We start with a very simple sampling scheme, keeping \(\sigma^2\) fixed at
the true value and using a NUTS sampler for \(\boldsymbol{\beta}\). More
on sampling \(\sigma^2\) can be found in the Parameter transformations
tutorial and the Gibbs sampling
tutorial. The kernels are added to a
Engine, which coordinates the sampling, including the
kernel tuning during the warmup, and the MCMC bookkeeping. The engine
can be configured step by step with a EngineBuilder. Starting
from a Liesel model, it is straight-forward to obtain an engine builder
using the LieselMCMC helper. We then need to define the
kernels, and the sampling duration. Finally, we can call the
EngineBuilder.build() method, which returns a fully configured
MCMC engine.
builder = gs.LieselMCMC(model).get_engine_builder(seed=1337, num_chains=4)
builder.add_kernel(gs.NUTSKernel(["beta"]))
builder.set_duration(warmup_duration=1000, posterior_duration=1000)
engine = builder.build()
Now we can run the MCMC algorithm for the specified duration by calling
the sample_all_epochs() method. In a first step,
the model and the sampling algorithm are compiled, so don’t worry if you
don’t see an output right away. The subsequent samples will be generated
much faster.
engine.sample_all_epochs()
0%| | 0/3 [00:00<?, ?chunk/s]
33%|############## | 1/3 [00:01<00:02, 1.35s/chunk]
100%|##########################################| 3/3 [00:01<00:00, 2.22chunk/s]
0%| | 0/1 [00:00<?, ?chunk/s]
100%|########################################| 1/1 [00:00<00:00, 2212.19chunk/s]
0%| | 0/2 [00:00<?, ?chunk/s]
100%|########################################| 2/2 [00:00<00:00, 3883.61chunk/s]
0%| | 0/4 [00:00<?, ?chunk/s]
100%|########################################| 4/4 [00:00<00:00, 4106.02chunk/s]
0%| | 0/8 [00:00<?, ?chunk/s]
100%|########################################| 8/8 [00:00<00:00, 1306.54chunk/s]
0%| | 0/20 [00:00<?, ?chunk/s]
100%|#######################################| 20/20 [00:00<00:00, 391.76chunk/s]
0%| | 0/2 [00:00<?, ?chunk/s]
100%|########################################| 2/2 [00:00<00:00, 2500.33chunk/s]
0%| | 0/40 [00:00<?, ?chunk/s]
82%|################################1 | 33/40 [00:00<00:00, 318.94chunk/s]
100%|#######################################| 40/40 [00:00<00:00, 303.65chunk/s]
Finally, we can extract the results and print a summary table.
results = engine.get_results()
summary = gs.Summary(results)
summary
Parameter summary:
| kernel | mean | sd | q_0.05 | q_0.5 | q_0.95 | sample_size | ess_bulk | ess_tail | rhat | ||
|---|---|---|---|---|---|---|---|---|---|---|---|
| parameter | index | ||||||||||
| beta | (0,) | kernel_00 | 0.981 | 0.087 | 0.842 | 0.980 | 1.127 | 4000 | 887.081 | 1154.253 | 1.003 |
| (1,) | kernel_00 | 1.914 | 0.152 | 1.658 | 1.915 | 2.163 | 4000 | 883.961 | 1324.823 | 1.001 |
Error summary:
| count | sample_size | sample_size_total | relative | ||||
|---|---|---|---|---|---|---|---|
| kernel | error_code | error_msg | phase | ||||
| kernel_00 | 1 | divergent transition | warmup | 52 | 4000 | 4000 | 0.013 |
| posterior | 0 | 4000 | 4000 | 0.000 |
If we need more samples, we can append another epoch to the engine and
sample it by calling either the sample_next_epoch()
or the sample_all_epochs() method.
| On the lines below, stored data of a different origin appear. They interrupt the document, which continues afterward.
/-- MTILE (R301 to R303, R308 to R310, R323): the shape is clamped to the step's, the operand offsets are taken, and the
instruction joins its engine's queue with its automatic drains in the drain port's order. A zero extent completes at issue. -/
def execMtile (k : CoreId) (rd ra : SReg) (add : Bool) (set : SetId) (hold : Bool) (op : OpIdx) (s : State) : Out :=
  if !(Instr.mtile k rd ra add set hold op).wf then .refused .neverLoaded else
  match coreRun s k, coreOp s k op.toNat with
  | some (_, r), some o =>
    if !canIssue s k || decide (1 < o.engine) then .next s else
    let c := getCore s k
    let eng : MatEngine := if o.engine = 1 then .sparse else .array
    let sh := findShape r op.toNat
    let sl := findShare r k op.toNat
    let sm := match sh, sl with | some h, some l => shareM h l | _, _ => 0
    let sk := match sh, sl with | some h, some l => shareK h l | _, _ => 0
    let na := match sh with | some h => h.n | none => 0
    let m := min (lowHalf c rd 0) (sm - highHalf c rd 0)
    let n := min (lowHalf c rd 1) (na - highHalf c rd 1)
    let dw := match sl with | some l => drainOf o l | none => o.drain
    let j : MtileJob :=
      { opidx := op.toNat, set := set, add := add, hold := hold, onHeld := add && (accSet (matUnit c eng) set).held, m := m, n := n, k := min (lowHalf c rd 2) sk,
        m0 := highHalf c rd 0, n0 := highHalf c rd 1, lbase := highHalf c rd 2,
        a0 := lowHalf c ra 0, a0b := highHalf c ra 0, a1 := lowHalf c ra 1, a1b := highHalf c ra 1,
        a2 := lowHalf c ra 2, a2b := highHalf c ra 2, a3 := lowHalf c ra 3, a3b := highHalf c ra 3,
        invoc := r.stepno.toNat % 2 ^ 24, drainWord := dw, pc := c.seq.pc, ticket := c.tickets }
    if m = 0 ∨ n = 0 then
      let s := updCore s k retire
      match sl with
      | some l => .next (if dwCmode dw = 1 && !hold then nullArrival s k (recordAddr o l) op.toNat c.seq.pc 0 0 else s)
      | none => .next s
    else
      let issued := updCore s k (fun c => { c with seq := { c.seq with issued := c.seq.issued + 1 } })
      let u := matUnit c eng
      let passes := passCount o m n
      if !mtileAddrOk o j then .next (seqFault issued k 0 stStepFault op.toNat c.seq.pc)
      else if (add || hold) && decide (1 < passes) then .next (seqFault issued k 2 stStepFault op.toNat c.seq.pc)
      else if ((accSet u set).held && !add) || (decide (1 < passes) && (accSet u (otherSet set)).held) then
        .next (seqFault issued k 3 stStepFault op.toNat c.seq.pc)
      else if 4 ≤ u.queue.length then .next (stall s k)
      else .next (updCore s k (fun c =>
        let c := setMatUnit c eng { u with queue := u.queue ++ [j] }
        let c := if hold then setHeld c eng set true else if add then setHeld c eng set false else c
        let c := if hold then c else { c with port := c.port ++ [.auto eng set passes j.ticket] }
        retire { c with tickets := c.tickets + 1 }))
  | _, _ => .next s

/-! ## Feeders (R74 to R83, R344, R345) -/

/-- One stream of bank lines for a feeder: its port, base, ring span, and how many bank lines the pass needs of it. -/
structure StreamSpec where
  port : Port
  base : Nat
  ring : Option Nat
  need : Nat

/-- Bank lines that hold the first n lines of len bytes. -/
def bankLines (n len : Nat) : Nat := ceilDiv (n * len) 64

/-- Steps S of one pass (R81). -/
def passSteps (o : Op) (job : MtileJob) : Nat := padK o job.k / 4 * opPlanes o

/-- Slots of one pass, in each of which a line of every stream enters (R75, R79): S − p + 32, none with K = 0. -/
def passSlots (o : Op) (job : MtileJob) : Nat := if groupsOf o job.k = 0 then 0 else passSteps o job - opPlanes o + 32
The epochs are
described by EpochConfig objects.
engine.append_epoch(
gs.EpochConfig(gs.EpochType.POSTERIOR, duration=1000, thinning=1, optional=None)
)
engine.sample_next_epoch()
0%| | 0/40 [00:00<?, ?chunk/s]
80%|###############################2 | 32/40 [00:00<00:00, 311.91chunk/s]
100%|#######################################| 40/40 [00:00<00:00, 298.62chunk/s]
No compilation is required at this point, so this is pretty fast.
Here, we end this first tutorial. We have learned how to build a linear regression model and seen how we can use Kernels for drawing MCMC samples - that is quite a bit for the start. Now, have fun modelling with Liesel!